P-values with false discovery rate correction for multiple comparisons.

Further exploratory analyses to evaluate whether age group moderates the mediation of tau on cognition are displayed in Supplementary Table 2. Overall, there were no meaningful differences identified between age groups in the extent to which FDG-PET mediated the correlation between FTP-PET and domain-specific cognitive performance, although the analyses were underpowered to detect group differences.

In complementary analyses, partial correlations showed that after accounting for FDG-PET SUVR, FTP-PET SUVR remained significantly associated with language, executive function and visuospatial performance in the total sample; language and executive function in EOAD; and executive function and visuospatial performance in LOAD (Supplementary Fig. 10).
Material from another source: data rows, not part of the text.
-- ==== Sys2Proof/Laws/Mailbox.lean ====
section
/-! SUPPORT. What the mailbox does with a word (R147), and what a whole directive written as one burst does (R148, R151). -/

namespace Sys2Proof.Machine

/-- A full word of the mailbox below the go word is latched and passes (R147). -/
theorem takeWord_mailbox {s : State} {b : Nat} (hb : s.tp.controlBase = some b) (n : Nat) (hn : n < 7) (data : Word)
    (run : Option SlotRun) :
    takeWord s { addr := b + 4 * n, data := data, enables := 0xF } run =
      passWord (s.withDd { s.dd with latch := s.dd.latch.set n data, marks := s.dd.marks.set n true })
        { addr := b + 4 * n, data := data, enables := 0xF } none := by
  have h8 : n < 8 := by omega
  simp [takeWord, WordWrite.unwritten, decodeWrite_mailbox hb s.ip n h8, takeMailbox, hn, DirectiveDecoder.latchWord,
    WordWrite.full]

/-- A full go word takes the directive (R148, R151). -/
theorem takeWord_go {s : State} {b : Nat} (hb : s.tp.controlBase = some b) (data : Word) (run : Option SlotRun) :
    takeWord s { addr := b + 28, data := data, enables := 0xF } run =
      takeGo s { addr := b + 28, data := data, enables := 0xF } := by
  have h := decodeWrite_mailbox hb s.ip 7 (by omega)
  simp only [Nat.reduceMul] at h
  simp [takeWord, WordWrite.unwritten, h, takeMailbox, WordWrite.full]

/-- All seven words of a latch set, one after another. -/
theorem latch_all (l w : Vector Word 7) :
    ((((((l.set 0 w[0]).set 1 w[1]).set 2 w[2]).set 3 w[3]).set 4 w[4]).set 5 w[5]).set 6 w[6] = w := by
  ext i hi
  rcases i with _ | _ | _ | _ | _ | _ | _ | i
  all_goals first
    | omega
    | simp

/-- All seven marks set, one after another. -/
theorem marks_all (m : Vector Bool 7) :
    ((((((m.set 0 true).set 1 true).set 2 true).set 3 true).set 4 true).set 5 true).set 6 true =
      Vector.replicate 7 true := by
  ext i hi
  rcases i with _ | _ | _ | _ | _ | _ | _ | i
  all_goals first
    | omega
    | simp

/-- The state when the go word of a whole directive is reached: words 0 to 6 latched and marked. -/
def latched (d : Directive) (s : State) : State :=
  { s with dd := { s.dd with latch := directiveWords d, marks := Vector.replicate 7 true } }

/-- Full words of the mailbox from word `k` on. -/
def mailWords (b : Nat) : Nat → List Word → List WordWrite
  | _, [] => []
  | k, x :: xs => { addr := b + 4 * k, data := x, enables := 0xF } :: mailWords b (k + 1) xs

/-- The Directive Decoder after full words of the mailbox from word `k` on. -/
def latchFrom : Nat → List Word → DirectiveDecoder → DirectiveDecoder
  | _, [], dd => dd
  | k, x :: xs, dd =>
    latchFrom (k + 1) xs
      (if h : k < 7 then { dd with latch := dd.latch.set k x, marks := dd.marks.set k true } else dd)

/-- Full words of the mailbox below the go word are latched, one after another, and hold the write for nothing. -/
theorem takeWords_mail {b : Nat} (rest : List WordWrite) (xs : List Word) :
    ∀ (k : Nat) (p : WriteProgress) (s : State), k + xs.length ≤ 7 → s.tp.controlBase = some b →
      QueueClear s.tp.queue b 32 → p.run = none → p.hold = 0 →
      takeWords (mailWords b k xs ++ rest) p s =
        takeWords rest { p with taken := p.taken ++ mailWords b k xs } (s.withDd (latchFrom k xs s.dd)) := by
  induction xs with
  | nil =>
    intro k p s _ _ _ _ _
    simp [mailWords, latchFrom, State.withDd]
  | cons x xs ih =>
    intro k p s hk hb hq hrun hhold
    obtain ⟨addr, tk, todo, run, hold, stall⟩ := p
    simp only at hrun hhold
    subst hrun hhold
    simp only [List.length_cons] at hk
    have hk7 : k < 7 := by omega
    have ht := takeWord_mailbox hb k hk7 x none
    have hd : holdDepth s.tp.queue { addr := b + 4 * k, data := x, enables := 0xF } = 0 :=
      holdDepth_clear (hq.sub (by simp only []; omega) (by simp only []; omega))
    rw [mailWords, List.cons_append, takeWords_cons _ _ _ _ (by rw [ht]; rfl), ht]
    simp only [passWord, hd, Nat.max_self]
    rw [ih (k + 1) _ _ (by omega) (by exact hb) (by exact hq) rfl rfl]
    simp [latchFrom, hk7]

/-- The words of a directive burst are words 0 to 6 of the mailbox, and the go word. -/
theorem directiveBurst_mail {b : Nat} {s : State} (h : Running b s) (d : Directive) :
    burstWords (directiveBurst b d) = mailWords b 0 (directiveWords d).toList ++
      [{ addr := b + 28, data := 0, enables := 0xF }] := by
  rw [directiveBurst_words h]
  have hl : (directiveWords d).toList = [(directiveWords d)[0], (directiveWords d)[1], (directiveWords d)[2],
      (directiveWords d)[3], (directiveWords d)[4], (directiveWords d)[5], (directiveWords d)[6]] := by
    apply List.ext_getElem (by simp)
    intro i h1 h2
    simp at h1
    rcases i with _ | _ | _ | _ | _ | _ | _ | i
    all_goals first
      | omega
      | simp
  rw [hl]
  simp [mailWords]

/-- All seven words of a directive latched. -/
theorem latchFrom_all (w : Vector Word 7) (dd : DirectiveDecoder) :
    latchFrom 0 w.toList dd = { dd with latch := w, marks := Vector.replicate 7 true } := by
  have hl : w.toList = [w[0], w[1], w[2], w[3], w[4], w[5], w[6]] := by
    apply List.ext_getElem (by simp)
    intro i h1 h2
    simp at h1
    rcases i with _ | _ | _ | _ | _ | _ | _ | i
    all_goals first
      | omega
      | simp
  rw [hl]
  simp [latchFrom, latch_all, marks_all]

/-- The words of a directive burst are taken one after another, and its go word takes the directive. -/
theorem takeWords_directive {s : State} {b : Nat} (h : DirectiveReady b s) (d : Directive) :
    takeWords (burstWords (directiveBurst b d)) (newWrite (directiveBurst b d)) s =
      takeWords [{ addr := b + 28, data := 0, enables := 0xF }]
        { newWrite (directiveBurst b d) with taken := mailWords b 0 (directiveWords d).toList } (latched d s) := by
  obtain ⟨⟨hr, hu⟩, hq, hh, hl⟩ := h
  rw [directiveBurst_mail hr,
    takeWords_mail [{ addr := b + 28, data := 0, enables := 0xF }] _ 0 (newWrite (directiveBurst b d)) _ (by simp)
      (by exact hr.2.1) (by exact hq) rfl rfl,
    latchFrom_all]
  rfl

end Sys2Proof.Machine
end

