-- ==== Sys2Proof/Tests/Slice0.lean ====
section
/-! SUPPORT. The model's own tests: ill-formed commands refused by WellFormed, words written out by hand from chapter 11, the
worked cases of the manual, one step of each command, and for each obligation with hypotheses a state and operands that meet
them. -/

namespace Sys2Proof.Tests

open Sys2Proof.Machine

set_option maxRecDepth 20000

/-! ## Small states -/

/-- The state a command leads to. -/
def after (c : Instr) (s : State) : State :=
  match exec c s with
  | .next t => t
  | .fault _ => s
  | .refused _ => s

/-- The part just released from reset with both straps high. -/
def ready : State :=
  { State.reset with resetLow := false, tp := { TransferPath.reset with controlBase := some 0xFFFFF000 } }

/-- The same with a capture ring of 64 slots at 0x1000 and the result area at 0x0200_0000. -/
def placed : State :=
  ready.withTp { ready.tp with captureRing := some { base := 0x1000, slots := 64 }, resultArea := some 0x02000000 }

/-- A sweep over heads 3 and 0 of four, zone 5 of fourteen, in a state (section 5.11). -/
def sweeping (st : SweepState) : State :=
  (placed.withFr { placed.fr with heads := 4, zoneCount := 14, zones := List.range 14 }).withSc
    { placed.sc with state := st, firstHead := 3, lastHead := 0, currentHead := 3, zone := 5, quota := 4, deadline := 3,
                     trigger := .index, limit := 64, spreadLimit := 8 }

/-- The timebase EXTERNAL with P = 7813 and t = 8 (section 3.6). -/
def external : State := ready.withTsm { ready.tsm with timebase := .external, nominal := 7813, tolerance := 8 }

/-- Full beats from an address, two words to a beat. -/
def burst (a : Nat) (ws : List (Word × Word)) : WriteBurst :=
  { addr := BitVec.ofNat 32 a, beats := ws.map fun x => { data := beatOf x.2 x.1, lanes := 0xFF } }

/-- An outcome record in the queue. -/
def outcomeAt (n : Nat) : QueueEntry := { addr := 0xFFFFF020, words := List.replicate 8 (BitVec.ofNat 32 n), kind := .outcome }

/-- A report record of slot 9 in the queue. -/
def slotNine : QueueEntry := { addr := 0xFFFFF920, words := [6, 0, 0, 0, 0, 0, 0, 0], kind := .report 9 }

/-- A result record of head 2 and zone 3, cell 67, in the queue. -/
def cell67 : QueueEntry := { addr := 0x02000860, words := List.replicate 8 0, kind := .result 67 }

/-- An image of 512 bytes at 0x0010_0000 with its checksum at 0x1FE, in a state, with a map (section 7.6). -/
def imaged (st : ImageState) (m : List PatchEntry) (delta : Nat) : State :=
  placed.withIp { state := st, window := some { base := 0x100000, length := 512, checksum := 0x1FE }, adjustment := delta, map := m }

/-- The entry E3 of section 7.6, in a state, with a baseline. -/
def entry3 (b : Option Nat) (st : EntryState) : PatchEntry :=
  { offset := 0x60, width := 16, encoding := .offset, scale := 12, head := 1, zone := 0, quantity := .centre, baseline := b, state := st }

/-- The part is ready for a directive whenever its Transfer Path and its outcome holder are at rest. -/
theorem ready_of {s : State} (h1 : s.resetLow = false) (h2 : s.tp.controlBase = some 0xFFFFF000) (h3 : s.tp.upstream = [])
    (h4 : s.tp.queue = []) (h5 : s.dd.holder = none) : DirectiveReady 0xFFFFF000 s := by
  refine ⟨⟨⟨h1, h2, true, true, rfl⟩, h3⟩, ?_, h5, ?_⟩
  · simp [QueueClear, h4]
  · simp [h4]

/-! ## WellFormed refuses what the ports cannot carry (section 10.1) -/

theorem test_wf_no_beats : (Instr.captureWrite { addr := 0x1000, beats := [] }).wf = false := by decide
theorem test_wf_seventeen_beats :
    (Instr.mailboxWrite { addr := 0x1000, beats := List.replicate 17 { data := 0, lanes := 0 } }).wf = false := by decide
theorem test_wf_unaligned : (Instr.imageWrite { addr := 0x1004, beats := [{ data := 0, lanes := 0xFF }] }).wf = false := by decide
theorem test_wf_past_the_end :
    (Instr.upstreamWrite (.arrive { addr := 0xFFFFFFF8, beats := List.replicate 2 { data := 0, lanes := 0 } })).wf = false := by
  decide
theorem test_wf_last_beat : (Instr.upstreamWrite (.arrive { addr := 0xFFFFFFF8, beats := [{ data := 0, lanes := 0 }] })).wf = true := by
  decide
theorem test_wf_read_no_beats : (Instr.resultReadNotice (.arrive { addr := 0, lanes := [] })).wf = false := by decide
theorem test_wf_read_unaligned : (Instr.consumptionNotice (.arrive { addr := 2, lanes := [0xFF] })).wf = false := by decide
theorem test_wf_answer_no_data : (Instr.imageRead (.answer 0 .okay [])).wf = false := by decide
/-- An answer ERROR may come without data, and not with more than a burst. -/
theorem test_wf_answer_error : (Instr.imageRead (.answer 0 .error [])).wf = true ∧
    (Instr.imageRead (.answer 0 .error (List.replicate 17 0))).wf = false := by decide
theorem test_wf_answer_seventeen : (Instr.imageRead (.answer 0 .okay (List.replicate 17 0))).wf = false := by decide

/-! ## Words written out from section 11.2 -/

/-- SWEEP, JOG, CONTINUOUS, TIMER, at speed: 0x10, bits 9:8 = 1, 11:10 = 1, 13:12 = 2, bit 16. -/
theorem test_decode_sweep : readDirective #v[0x00012510, 0x00050003, 0x00030004, 0x00080040, 0x00000FA0, 0, 0] =
    some (.sweep { kind := 1, firstHead := 3, lastHead := 0, zone := 5, quota := 4, deadline := 3, passes := 1, trigger := 2,
                   atSpeed := true, limit := 64, spreadLimit := 8, jogThreshold := 4000 }) := by decide
/-- SET ZONES with first index 2 and count 3. -/
theorem test_decode_setZones : readDirective #v[0x00030203, 10, 20, 30, 40, 50, 60] =
    some (.setZones { first := 2, count := 3, tracks := #v[10, 20, 30, 40, 50, 60] }) := by decide
/-- MAP FIELD: width bits 7:0, encoding 15:8, k 23:16, quantity 31:24; head 7:0, zone 15:8. -/
theorem test_decode_mapField : readDirective #v[0x21, 0x60, 0x010C0110, 0x00000D01, 0, 0, 0] =
    some (.mapField { offset := 0x60, width := 16, encoding := 1, scale := 12, head := 1, zone := 13, quantity := 1 }) := by decide
/-- SET GEOMETRY, SET HEAD, SET FOLLOW and SET INDEX. -/
theorem test_decode_settings :
    readDirective #v[0x02, 0x00000E04, 0x00030100, 0, 0, 0, 0] = some (.setGeometry { heads := 4, zones := 14, wpr := 256, gapLimit := 3 }) ∧
    readDirective #v[0xFF04, 0x004003E8, 2048, 0, 0, 0, 0] = some (.setHead { head := 0xFF, floor := 1000, signal := 2048, window := 64 }) ∧
    readDirective #v[0x05, 0x00040000, 9000, 0, 0, 0, 0] = some (.setFollow { settle := 0, inhibit := 4, limit := 9000 }) ∧
    readDirective #v[0x107, 7813, 8, 0, 0, 0, 0] = some (.setIndex { edge := 1, nominal := 7813, tolerance := 8 }) := by decide
/-- Kind code 0 is not in the catalogue (R148). -/
theorem test_decode_kind_zero : readDirective (Vector.replicate 7 0) = none := by decide

/-! ## Worked cases of the manual -/

/-- A frame that is found and valid, at wedge 0 of head 0, with these bursts. -/
def bursts (a b c d : Nat) : FrameRecord :=
  { slot := 0, expects := 5, head := 0, wedge := 0, markFound := true, track := 0, trackValid := true, burstA := a, burstB := b,
    burstC := c, burstD := d, amplitude := 0, reduction := none, shown := .unseen }

/-- What the worked cases give of a reduction: offset, region, grade, signal sum. -/
def figures (floor : Nat) (f : FrameRecord) : Int × Region × Grade × Nat :=
  let r := reduceFrame FrameReducer.reset floor 2048 f
  (r.offset, r.region, r.grade, r.signalSum)

/-- Section 1.4, the two worked cases. -/
theorem test_reduce_worked :
    figures 1000 (bursts 25000 17000 37000 5000) = (51, .normal, .good, 80000) ∧
    figures 1000 (bursts 1000 31000 13000 19000) = (-307, .quadrature, .good, 60000) := by decide
/-- Section 1.4, the limit cases. -/
theorem test_reduce_limits :
    figures 0 (bursts 0 0 0 0) = (0, .normal, .void, 0) ∧
    figures 0 (bursts 0 0 0 5000) = (511, .quadrature, .clamped, 5000) ∧
    figures 0 (bursts 0 0 5000 0) = (0, .quadrature, .good, 5000) ∧
    figures 0 (bursts 1 0 0 0) = (256, .normal, .weak, 1) ∧
    figures 0 (bursts 30000 10000 22500 7500) = (128, .normal, .good, 70000) ∧
    figures 0 (bursts 0 10000 1 1999) = (-512, .quadrature, .good, 12000) ∧
    figures 0 (bursts 1539 1533 2000 0) = (1, .normal, .good, 5072) ∧
    figures 0 (bursts 1533 1539 2000 0) = (-1, .normal, .good, 5072) := by decide
/-- R12, its example list. -/
theorem test_zone_example : zoneOf [0, 12000, 30000] 11999 = 0 ∧ zoneOf [0, 12000, 30000] 12000 = 1 ∧
    zoneOf [0, 12000, 30000] 16777215 = 2 := by decide
/-- Section 2.2, wedge gaps worked out. -/
theorem test_wedge_gaps : wedgeGap 256 101 100 = 0 ∧ wedgeGap 256 103 100 = 2 ∧ wedgeGap 256 105 100 = 4 ∧
    wedgeGap 256 1 254 = 2 ∧ wedgeGap 256 100 100 = 255 ∧ wedgeGap 256 99 100 = 254 := by decide
/-- Section 3.6: 61 ticks are inside the band of P = 7813 and t = 8, 62 outside. -/
theorem test_band : withinTolerance 7752 7813 8 = true ∧ withinTolerance 7874 7813 8 = true ∧ withinTolerance 7751 7813 8 = false ∧
    withinTolerance 7875 7813 8 = false := by decide
/-- Section 0.7: halves go away from zero. -/
theorem test_round : roundDiv 25 2 = 13 ∧ roundDiv (-103) 2 = -52 ∧ roundDiv (-1) 2 = -1 := by decide

/-- Frames accumulated one after another, each an offset with its read amplitude. -/
def gathered (t : Nat) (l : List (Int × Nat)) : Accumulator :=
  l.foldl (fun a x => accumulate a x.1 (frameWeight x.2 t)) Accumulator.clear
Using the Chow test to compare regressions, we observed no significant differences between age groups in all domains (episodic memory: F = 2.14, P = 0.10; semantic memory: F = 1.31, P = 0.31; language: F = 0.70, P = 0.55; executive function: F = 0.16, P = 0.93; visuospatial: F = 0.26, P = 0.85).

Discussion

In this study, we assessed the strength and localization of the correlation between in vivo PET-based molecular pathology, neurodegeneration, and cognitive performance in EOAD compared to LOAD. We found that the magnitude and topography of each PET–cognition correlation were similar in EOAD and LOAD groups. Overall, tau and neurodegeneration, but not amyloid, correlated with cognitive performance in regions localizing with established brain–behaviour relationships. Neurodegeneration, as measured by FDG-PET, significantly mediated the association between tau and cognition in both age groups. Tau also had an association with cognition in multiple cognitive domains independent of neurodegeneration in the total sample. These results provide insight to the molecular pathology underlying domain-specific cognitive performance across the Alzheimer’s disease age spectrum. Our findings further support the link between tau and cognition, and the potential of tau PET as a biomarker that captures molecular pathology specific to Alzheimer’s disease and correlates with cognitive performance across the broad range of ages in which patients may develop Alzheimer’s disease.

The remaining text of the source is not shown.